Thus, we conclude (1) that plaintiff was correct in assuming that "plus only" tolerances could not be used without express authorization from the Navy and (2) that the action of the contracting officer in assenting to plaintiff's proposed tolerances amounted to a "change" in the contract. In order to determine whether or not the alteration in dimensional limits should have resulted in an equitable adjustment of the contract price, further consideration must be given to the nature of the change.13 The meeting of April 26, 1951, was significant in several respects.14 First, after hearing plaintiff's explanation of the "tolerance conflict" and of the efforts to resolve it, the contracting officer determined not to terminate the contract for default. Secondly, the proposal of plaintiff regarding tolerances was accepted and plaintiff was authorized to establish new dates for delivery. Thirdly, though the testimony on the matter is in conflict, we find that the contracting officer did inform plaintiff that, if the Navy were responsible for the delays and plaintiff's increased costs, plaintiff would be reimbursed. These events should be sufficient to demonstrate that the contracting officer considered plaintiff's interpretation of the contract to be reasonable and found that a change was necessary in order to achieve performance of the contract. We are willing to overlook the failure of plaintiff to discover the "tolerance problem" prior to submission of its bid and, although subsequent events proved that the contract could not be performed with standard tubing, we accept as reasonable the initial assumption of plaintiff that standard commercial tubing could be used. Again, it is important to bear in mind the notion that ambiguities in Government-prepared contracts are construed against the Government. Peter Kiewit Sons' Co. v. United States, supra. We are of the opinion, therefore, that not only was a change in the contract effected but also that the change should have resulted in an equitable adjustment of the contract price.15
THE MEASURE OF RECOVERY
It is apparent that plaintiff cannot recover its entire loss (exclusive of profit) of $144,108.32. The task of the court, under our theory of recovery, is to determine which of plaintiff's losses can be attributed, not to the delays, but to the use of aluminum with specially ordered dimensions. Stated differently, we must estimate what the extra costs would have been if plaintiff itself had fabricated the antennas using the custom-made tubing. In view of the manner in which the contract was actually performed, precise computation of such extra expenses is not possible. However, as stated in Western Contracting Corp. v. United States, 144 Ct. Cl. 318, 320 (1958): "This court has many times held that the measure of damages is not an exact science calling for a hard and fast rule, but is a determination based upon the facts and circumstances of each case." Thus, we must determine an amount which represents a reasonable recovery.

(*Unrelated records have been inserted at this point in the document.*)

-- ==== Sys2Proof/Machine/Context.lean ====
section
/-! DEFINITION. Contexts (R345 to R362): CTXGATE and SHARESET, the token buckets and counters, and the services that create, drain,
save, restore, discard and reset a context; the governor's step (R174). -/

namespace Sys2Proof.Machine

/-! ## CTXGATE (R350) -/

/-- The state code of a context. -/
def CtxState.code : CtxState → Nat
  | .free => 0
  | .active => 1
  | .gated => 2
  | .saved => 3
  | .resetting => 4

/-- A context is gated (R348, R356). -/
def State.gateCtx (s : State) (c : Nat) : State := s.modCtx c fun x => { x with state := .gated, gatedAt := s.now }

/-- Cycles spent GATED are counted on every core of the core set (R357). -/
def State.countGate (s : State) (c : Nat) : State :=
  let x := s.ctx c
  x.coreSet.foldl (fun s k => s.count c k 5 (s.now - x.gatedAt)) s

/-- A gate ends. -/
def State.ungateCtx (s : State) (c : Nat) : State := (s.countGate c).modCtx c fun x => { x with state := .active }

/-- The status of CTXGATE.gate and .ungate before R348 applies. -/
def State.gateStatus (s : State) (l n : Nat) (already : CtxState) : Nat :=
  let st := (s.ctx n).state
  if 1023 < n || st = .free || st = .saved || st = .resetting then 2
  else if n = s.laneCtx l then 3
  else if st = already then 1
  else 0

def ctxgateGateOnce (f : FmtS) (s : State) (l : Nat) : State × LaneRes :=
  let n := (s.reg1 l f.a).toNat
  let st := s.gateStatus l n .gated
  (if st = 0 then s.gateCtx n else s, okReg f.d (BitVec.ofNat 32 st))

def execCtxgateGate (f : FmtS) (s : State) : Res := onceInstr (.ctxgateGate f) (ctxgateGateOnce f) s

def ctxgateUngateOnce (f : FmtS) (s : State) (l : Nat) : State × LaneRes :=
  let n := (s.reg1 l f.a).toNat
  let st := s.gateStatus l n .active
  (if st = 0 then s.ungateCtx n else s, okReg f.d (BitVec.ofNat 32 st))

def execCtxgateUngate (f : FmtS) (s : State) : Res := onceInstr (.ctxgateUngate f) (ctxgateUngateOnce f) s

def ctxgateStateOnce (f : FmtS) (s : State) (l : Nat) : State × LaneRes :=
  let n := (s.reg1 l f.a).toNat
  (s, okReg f.d (if 1023 < n then 0xFFFFFFFF else BitVec.ofNat 32 (s.ctx n).state.code))

def execCtxgateState (f : FmtS) (s : State) : Res := onceInstr (.ctxgateState f) (ctxgateStateOnce f) s

/-! ## Shares (R352 to R355) -/

/-- POOL of a port, in force at the next refill. -/
def State.poolNext (s : State) (core : Nat) : Nat :=
  match s.pools.get? core with | some (p, n) => n.getD p | none => 4096

/-- SHARE of a context at a port, in force at the next refill. -/
def Ctx.shareNext (x : Ctx) (core : Nat) : Nat :=
  match x.buckets.get? core with | some b => b.newShare.getD b.share | none => 0

/-- The sum of SHAREs at a port at the next refill, without one context. -/
def State.shareSum (s : State) (core : Nat) (but : Option Nat) : Nat :=
  sumBy (fun p => if some p.1 = but then 0 else p.2.shareNext core) s.ctxs

/-- A new SHARE that waits for the refill. -/
def State.putShare (s : State) (c core v : Nat) : State :=
  s.modCtx c fun x =>
    { x with buckets := x.buckets.set core { x.buckets.getD core Bucket.empty with newShare := some v } }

One element which should be included in the judgment for plaintiff is the extra cost of the special aluminum; the trial commissioner found this amount to be $10,486.64.16 Secondly, recovery for certain engineering costs is in order. Plaintiff estimated its total engineering expense to be $8,604. The commissioner found that plaintiff's claim was excessive, but that $4,302, one-half of the total, would be a reasonable amount to award for extra costs of engineering. While it seems clear that one result of the problems regarding tolerance and elongation17 was to add to the cost of engineering, plaintiff is not entitled to recover the total amount claimed. With some hesitation because of the uncertainty involved, this court accepts the determination of the commissioner that engineering expense of $4,302 is recoverable.

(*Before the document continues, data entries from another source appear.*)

-- ==== Sys2Proof/Machine/Services.lean ====
section
/-! DEFINITION. The services of the reeve that programs ask for (R331, R375): SVC, and the reeve's answers. -/

namespace Sys2Proof.Machine

/-! ## SVC at issue -/

/-- A service asked for (R375): a release at .dev; the lane set sleeps until the answer. -/
def svcOnce (fn : Nat) (f : FmtS) (s : State) (l : Nat) : State × LaneRes :=
  let c := s.laneCtx l
  let s1 := s.flushAll (s.unitOf c s.cur.core) c
  let (n, s2) := s1.takeNum
  let w : Waiter := ⟨groupOf l, posOf l, lanesMask ((s.guardTrue f.g).map posOf), f.d, 0x140, [], c, false⟩
  let args := (List.range 4).map fun k => s.reg l f.a k
  let cap := (s.quadBits l f.a 1, s.quadTag l f.a 1)
  ({ s2 with jobs := s2.jobs.set n ⟨w, .svc fn args cap, [], none⟩ }, .ok [.sleep (.reeve n)])

/-- WALLTIME; a service number that names no service is of this row too, and is answered as unknown. -/
def execSvcWalltime (f : FmtS) (s : State) : Res := onceInstr (.svcWalltime f) (svcOnce f.fn.toNat f) s
def execSvcQcreate (f : FmtS) (s : State) : Res := onceInstr (.svcQcreate f) (svcOnce 0x10 f) s
def execSvcQclose (f : FmtS) (s : State) : Res := onceInstr (.svcQclose f) (svcOnce 0x11 f) s
def execSvcCommcreate (f : FmtS) (s : State) : Res := onceInstr (.svcCommcreate f) (svcOnce 0x20 f) s
def execSvcCommend (f : FmtS) (s : State) : Res := onceInstr (.svcCommend f) (svcOnce 0x21 f) s
def execSvcBarrmint (f : FmtS) (s : State) : Res := onceInstr (.svcBarrmint f) (svcOnce 0x30 f) s
def execSvcGrantreq (f : FmtS) (s : State) : Res := onceInstr (.svcGrantreq f) (svcOnce 0x40 f) s

/-! ## What the reeve reads -/

/-- The reeve's reads for a job, as an engine of the asking core. -/
def State.jobEng (s : State) (n : Nat) (j : Job) : Eng :=
  ⟨coreOf j.who.gkey, j.who.ctx, (s.ctx j.who.ctx).colour, 0, n, j.buf⟩

/-- Pieces of a range read through a capability. -/
def jobPieces (cap : Quad × Bool) (n : Nat) : List Piece :=
  (granRange (Cap.ofQuad cap.1).cur n).map fun p => ⟨cap, p.1, p.2, false⟩

/-- The bytes of a range, when all of it has been read; `stop` that it cannot be. -/
inductive ReeveRead where
  | bytes (b : List Byte)
  | wait (asks : List (Acc × GateRes))
  | stop (f : Flt)
  deriving DecidableEq, Repr

def State.reeveRead (s : State) (n : Nat) (j : Job) (cap : Quad × Bool) (len : Nat) : ReeveRead :=
  let ps := jobPieces cap len
  let g := s.gather (s.jobEng n j) ps
  match g.bad with
  | some b =>
    let seen := if b.1 = Code.frameState || b.1 = Code.dataLost then BitVec.ofNat 32 (s.stateAt b.2) else 0
    .stop ⟨b.1, BitVec.ofNat 64 b.2, seen, 0⟩
  | none => match j.refused with
  | some (c, a, aux) => .stop ⟨c, BitVec.ofNat 64 a, aux, 0⟩
  | none =>
    if g.ready then .bytes (piecesBytes (ps.map (·.n)) g.vals)
    else .wait g.asks

/-! ## Results -/

/-- What a service answers: status, words of D + 1 and of the pair D + 2 where it names them, and the capability in quad
D + 4. -/
structure Answer where
  status : Nat
  word : Option Word
  pair : Option DWord
  cap : Option Quad
  deriving DecidableEq, Repr

def Answer.of (st : Nat) : Answer := ⟨st, none, none, none⟩

/-- The registers that an answer writes; those that the service does not name take free values (log entry 5). -/
def Answer.writes (a : Answer) (tick : Nat) (d : BitVec 9) : List RegWrite :=
  let free := fun k => Config.freeWord (tick * 8 + k)
  let p := a.pair.getD (free 3 ++ free 2)
  [.reg d 0 (BitVec.ofNat 32 a.status), .reg d 1 (a.word.getD (free 1)), .reg d 2 (p.setWidth 32), .reg d 3 (p.extractLsb' 32 32)] ++
    (match a.cap with
     | some q => [.quad d 1 q true]
     | none => (List.range 4).map fun k => .reg d (4 + k) (free (4 + k)))

/-- A capability argument passes R89 for its kind over a range from its cursor (log entry 47). -/
def capArgOk (colour : Nat) (q : Quad × Bool) (kind len : Nat) : Bool :=
  (checkAccess q colour [kind] 0 (Cap.ofQuad q.1).cur len).isNone

/-- QCREATE (R316). -/
def State.svcQcreate (s : State) (c depth : Nat) : State × Answer :=
  if depth < 2 || 4096 < depth || !(List.range 13).any (fun k => depth = 2 ^ k) then (s, Answer.of 2)
  else
    let (q, s1) := s.takeNum
    let col := (s.ctx c).colour
    ({ s1 with queues := s1.queues.set q ⟨c, depth, .opened, [], [], []⟩ },
      { Answer.of 0 with
        cap := some (Cap.make Kind.queue col (Perm.ld ||| Perm.st ||| Perm.ldc ||| Perm.stc ||| Perm.glob) q 1 q) })

/-- QCLOSE (R317). A queue that is FREE is a bad argument. -/
def State.svcQclose (s : State) (c : Nat) (cap : Quad × Bool) : State × Answer :=
  let q := (Cap.ofQuad cap.1).cur
  if !capArgOk (s.ctx c).colour cap Kind.queue 0 then (s, Answer.of 2)
  else match s.queues.get? q with
    | some x => if x.state = .free then (s, Answer.of 2) else (s.closeQueue q, Answer.of 0)
    | none => (s, Answer.of 2)

/-- A rank that COMMCREATE names, as a word of its list: site, parish index, context (R420). What another device's reeve says of
a rank there is not known here (log entry 48). -/
def State.rankOk (s : State) (colour i : Nat) (w : Nat) : Bool :=
  let p := w / 1024
  if p = s.parish then (let x := s.ctx (w % 1024); x.exists && x.colour = colour)
  else p % 1024 < 640 && Config.freeBool (s.tick * 640 + i)

/-- A communicator number that is not in use; which one is the reeve's choice. -/
def State.freeComm (s : State) : Option Nat :=
  ((List.range 4096).map fun i => (i + Config.pick s.tick) % 4096).find? fun k => (s.comms.get? k).isNone

/-- COMMCREATE (R310). The grants that a communicator sets for the collective engines are no entries of the grant table (log entry
90). -/
def State.svcCommcreate (s : State) (c n : Nat) (b : List Byte) : State × Answer :=
  let col := (s.ctx c).colour
  let ws := (List.range n).map fun i => leAt b (4 * i) 4
  if !((List.range n).zip ws).all fun p => s.rankOk col p.1 p.2 then (s, Answer.of 2)
  else match s.freeComm with
    | none => (s, Answer.of 1)
    | some k =>
      ({ s with comms := s.comms.set k ⟨ws.map fun w => (w / 1024, w % 1024), col, false⟩ },
        { Answer.of 0 with word := some (BitVec.ofNat 32 k) })

/-- COMMEND: only a communicator of the context's colour. -/
def State.svcCommend (s : State) (c n : Nat) : State × Answer :=
  match s.comms.get? n with
  | some m => if m.ended || m.colour ≠ (s.ctx c).colour then (s, Answer.of 2) else (s.endComm n, Answer.of 0)
  | none => (s, Answer.of 2)

/-- BARRMINT: PERM holds ST, which R304 needs; of the PAD capability's other permissions it holds what the reeve chooses (log
entry 46). -/
def State.svcBarrmint (s : State) (w : Waiter) (cap : Quad × Bool) : State × Answer :=
  let k := Cap.ofQuad cap.1
  let m := s.team (s.teamOf w.gkey)
  let perm := Perm.st ||| (k.perm &&& (Config.freeWord (s.tick * 8)).setWidth 12)
  if !capArgOk (s.ctx w.ctx).colour cap Kind.pad 16 || k.cur % 16 ≠ 0 || k.cur < m.padAddr 0 || m.padAddr 256 ≤ k.cur then
    (s, Answer.of 2)
  else (s, { Answer.of 0 with cap := some (Cap.make Kind.barr (s.ctx w.ctx).colour perm k.cur 16 k.cur) })

/-- The bits of an entry of the grant table (R113). -/
def Grant.bits (g : Grant) : BitVec 256 :=
  BitVec.ofNat 64 g.hi ++ BitVec.ofNat 64 g.lo ++ BitVec.ofNat 12 g.colour ++ g.pmask ++ BitVec.ofNat 10 g.target ++ 0#93 ++
    BitVec.ofBool g.valid

/-- GRANTREQ (R113, R375). -/
def State.svcGrantreq (s : State) (c target pmask : Nat) (cap : Quad × Bool) : State × Answer :=
  let k := Cap.ofQuad cap.1
  let col := (s.ctx c).colour
  let g : Grant := ⟨k.top.toNat, k.base.toNat, col, BitVec.ofNat 12 pmask, target, true⟩
  if !(checkAccess cap col [Kind.data] 0 k.base k.len).isNone || 4096 ≤ pmask || !k.has (BitVec.ofNat 12 pmask) ||
      (BitVec.ofNat 12 pmask &&& ~~~0xA03#12) != 0 || 640 ≤ target || target = s.parish || g.lo % 4096 ≠ 0 || g.hi % 4096 ≠ 0 ||
      2 ^ 54 < g.hi || col = 0 then (s, Answer.of 2)
  else match ((List.range 4096).map fun i => (i + Config.pick s.tick) % 4096).find? fun i => !(s.grant i).valid with
    | none => (s, Answer.of 1)
    | some n => ({ s with grants := s.grants.set n g.bits }, { Answer.of 0 with word := some (BitVec.ofNat 32 n) })

/-- How far a service has come: its answer, or what it still has to read. -/
inductive Progress where
  | done (s : State) (a : Answer)
  | wait (asks : List (Acc × GateRes))
  deriving DecidableEq, Repr

/-- A service of SVC carried out. -/
def State.serve (s : State) (n : Nat) (j : Job) (fn : Nat) (args : List Word) (cap : Quad × Bool) : Progress :=
  let c := j.who.ctx
  let a0 := (args.getD 0 0).toNat
  let fin := fun (p : State × Answer) => Progress.done p.1 p.2
  match fn with
  | 0x01 => .done s { Answer.of 0 with pair := some (Config.wallTime s.now) }
  | 0x10 => fin (s.svcQcreate c a0)
  | 0x11 => fin (s.svcQclose c cap)
  | 0x20 =>
    if a0 = 0 || 640 < a0 || !capArgOk (s.ctx c).colour cap Kind.data (4 * a0) then .done s (Answer.of 2)
    else match s.reeveRead n j cap (4 * a0) with
      | .bytes b => fin (s.svcCommcreate c a0 b)
      | .wait asks => .wait asks
      | .stop _ => .done s (Answer.of 2)
  | 0x21 => fin (s.svcCommend c a0)
  | 0x30 => fin (s.svcBarrmint j.who cap)
  | 0x40 => fin (s.svcGrantreq c a0 ((args.getD 1 0).toNat / 2 ^ 16) cap)
  | _ => .done s (Answer.of 0xFFFFFFFF)

/-- What becomes of an MRTLOAD: its status and the table where it is taken, a fault, or more to read. -/
inductive MrtStep where
  | done (st : Nat) (table : Option (List Byte))
  | fault (f : Flt)
  | wait (asks : List (Acc × GateRes))
  deriving DecidableEq, Repr

/-- MRTLOAD at the reeve (R331): the header, then the whole image. -/
def State.mrtStep (s : State) (n : Nat) (j : Job) (cap : Quad × Bool) : MrtStep :=
  let c := Cap.ofQuad cap.1
  match s.reeveRead n j cap 64 with
  | .stop f => .fault f
  | .wait asks => .wait asks
  | .bytes h =>
    let len := 64 + 48 * mrtCount h + sigBytes
    match checkAccess cap (s.ctx j.who.ctx).colour accData Perm.ld c.cur len with
    | some f => .fault f
    | none => match s.reeveRead n j cap len with
      | .stop f => .fault f
      | .wait asks => .wait asks
      | .bytes b =>
        if s.tenantRuns then .done 1 none
        else if mrtOk b then .done 0 (some (mrtBody b))
        else .done 2 none

/-- What a job still has to read. -/
def State.jobAsks (s : State) (n : Nat) (j : Job) : Option (List (Acc × GateRes)) :=
  match j.ask with
  | .svc fn args cap => match s.serve n j fn args cap with | .wait asks => some asks | .done _ _ => none
  | .mrt cap => match s.mrtStep n j cap with | .wait asks => some asks | _ => none
  | .lease .. => some []

/-- A job that can be answered now. -/
def State.answerDue (s : State) (n : Nat) (j : Job) : Bool := !s.engineWaits n && (s.jobAsks n j).isNone

/-- The lane set of a job wakes with its results: an acquire at .dev. -/
def State.answer (s : State) (w : Waiter) (ws : List RegWrite) : State :=
  (s.wakeMask w.gkey w.mask (onceWrites w.acting ws)).acquireDev w.ctx w.gkey

/-- A fault that the acting lane of a lane set takes alone as it wakes; the others go on without a result. -/
def State.faultActing (s : State) (w : Waiter) (f : Flt) : State :=
  let lk := w.gkey * 64 + w.acting
  (s.takeFault lk f ((s.lane lk).site.getD (s.site 0))).wakeMask w.gkey (w.mask &&& ~~~(1#64 <<< w.acting)) fun _ => []

/-- REEVE_ANSWER (R375, R331). A fault of MRTLOAD is taken by the acting lane alone; the others go on without a result. -/
def execReeveAnswer (job : Nat) (s : State) : Res :=
  match s.jobs.get? job with
  | none => skipEvent s
  | some j =>
    if !s.answerDue job j then skipEvent s
    else
      let w := j.who
      let s0 := { s with jobs := s.jobs.erase job }
      match j.ask with
      | .svc fn args cap => match s0.serve job j fn args cap with
        | .done s1 a => .next (s1.answer w (a.writes s.tick w.d))
        | .wait _ => skipEvent s
      | .mrt cap => match s0.mrtStep job j cap with
        | .done st t => .next (({ s0 with mrt := t.getD s0.mrt }).answer w [.reg w.d 0 (BitVec.ofNat 32 st)])
        | .fault f =>
          .next (s0.faultActing w f)
        | .wait _ => skipEvent s
      | .lease .. => skipEvent s

/-- Answers that are due. -/
def State.serviceDue (s : State) : List Due := (s.jobs.filter fun p => s.answerDue p.1 p.2).map fun p => .reeveAnswer p.1

/-- Jobs with requests still to be sent. -/
def State.jobsPump (s : State) : List Nat :=
  (s.jobs.filter fun p => !s.engineWaits p.1 && !((s.jobAsks p.1 p.2).getD []).isEmpty).map Prod.fst

/-- The requests of a job sent. -/
def State.pumpJob (s : State) (n : Nat) : State :=
  match s.jobs.get? n with
  | some j => ((s.jobAsks n j).getD []).foldl (fun s p => s.sendEngine p.1 p.2) s
  | none => s

end Sys2Proof.Machine
end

Another element included by the commissioner was an estimate of the profit paid to the subcontractors. In this regard, we decline to follow the theory of the commissioner since, under our view, recovery is limited to those extra expenses which would have resulted if the manufacturing had been performed by plaintiff. However, use of the aluminum with larger tolerances was a source of increased manufacturing costs and this is the type of additional expense which would have occurred even if plaintiff had done the fabricating. As to the amount to be recovered for this element, the court can only make an estimate. The president of plaintiff, in 1953, attempted to reproduce the original cost analysis which had led to plaintiff's bid of $97,186.80. Although Weissman's reconstructed analysis is not completely accurate, it does afford a reasonable guide for measuring damages. Weissman's analysis indicates that the amount which plaintiff had planned to spend for all categories other than aluminum tubing was $37,323.80. That is, the total cost of such items as labor, manufacturing overhead, and administrative overhead was expected to be $37,323.80. In actuality, plaintiff's "other-than-aluminum" expense was $148,052.67.18 The latter figure represents the amount which plaintiff paid subcontractors for manufacturing the antennas. The difference of $110,728.87 between the estimated costs ($37,323.80) and the actual costs ($148,052.67) reflects the difficulties and delays in performance. Some part of this difference is attributable to the use of tubing with larger tolerances. We are of the opinion that $27,682.22 or one-fourth of the difference is a reasonable amount for plaintiff to recover. The $27,682.22 is intended to include such costs as overhead as well as extra labor expense. Therefore, the total amount to be awarded plaintiff is $42,470.86.19
Having concluded that an equitable adjustment in the contract price should have been made and that plaintiff should recover accordingly, this court finds it unnecessary to discuss the contentions of plaintiff regarding impossibility of performance. We note, however, that in view of our decision regarding the delays, under no theory could plaintiff recover more than the amount described above.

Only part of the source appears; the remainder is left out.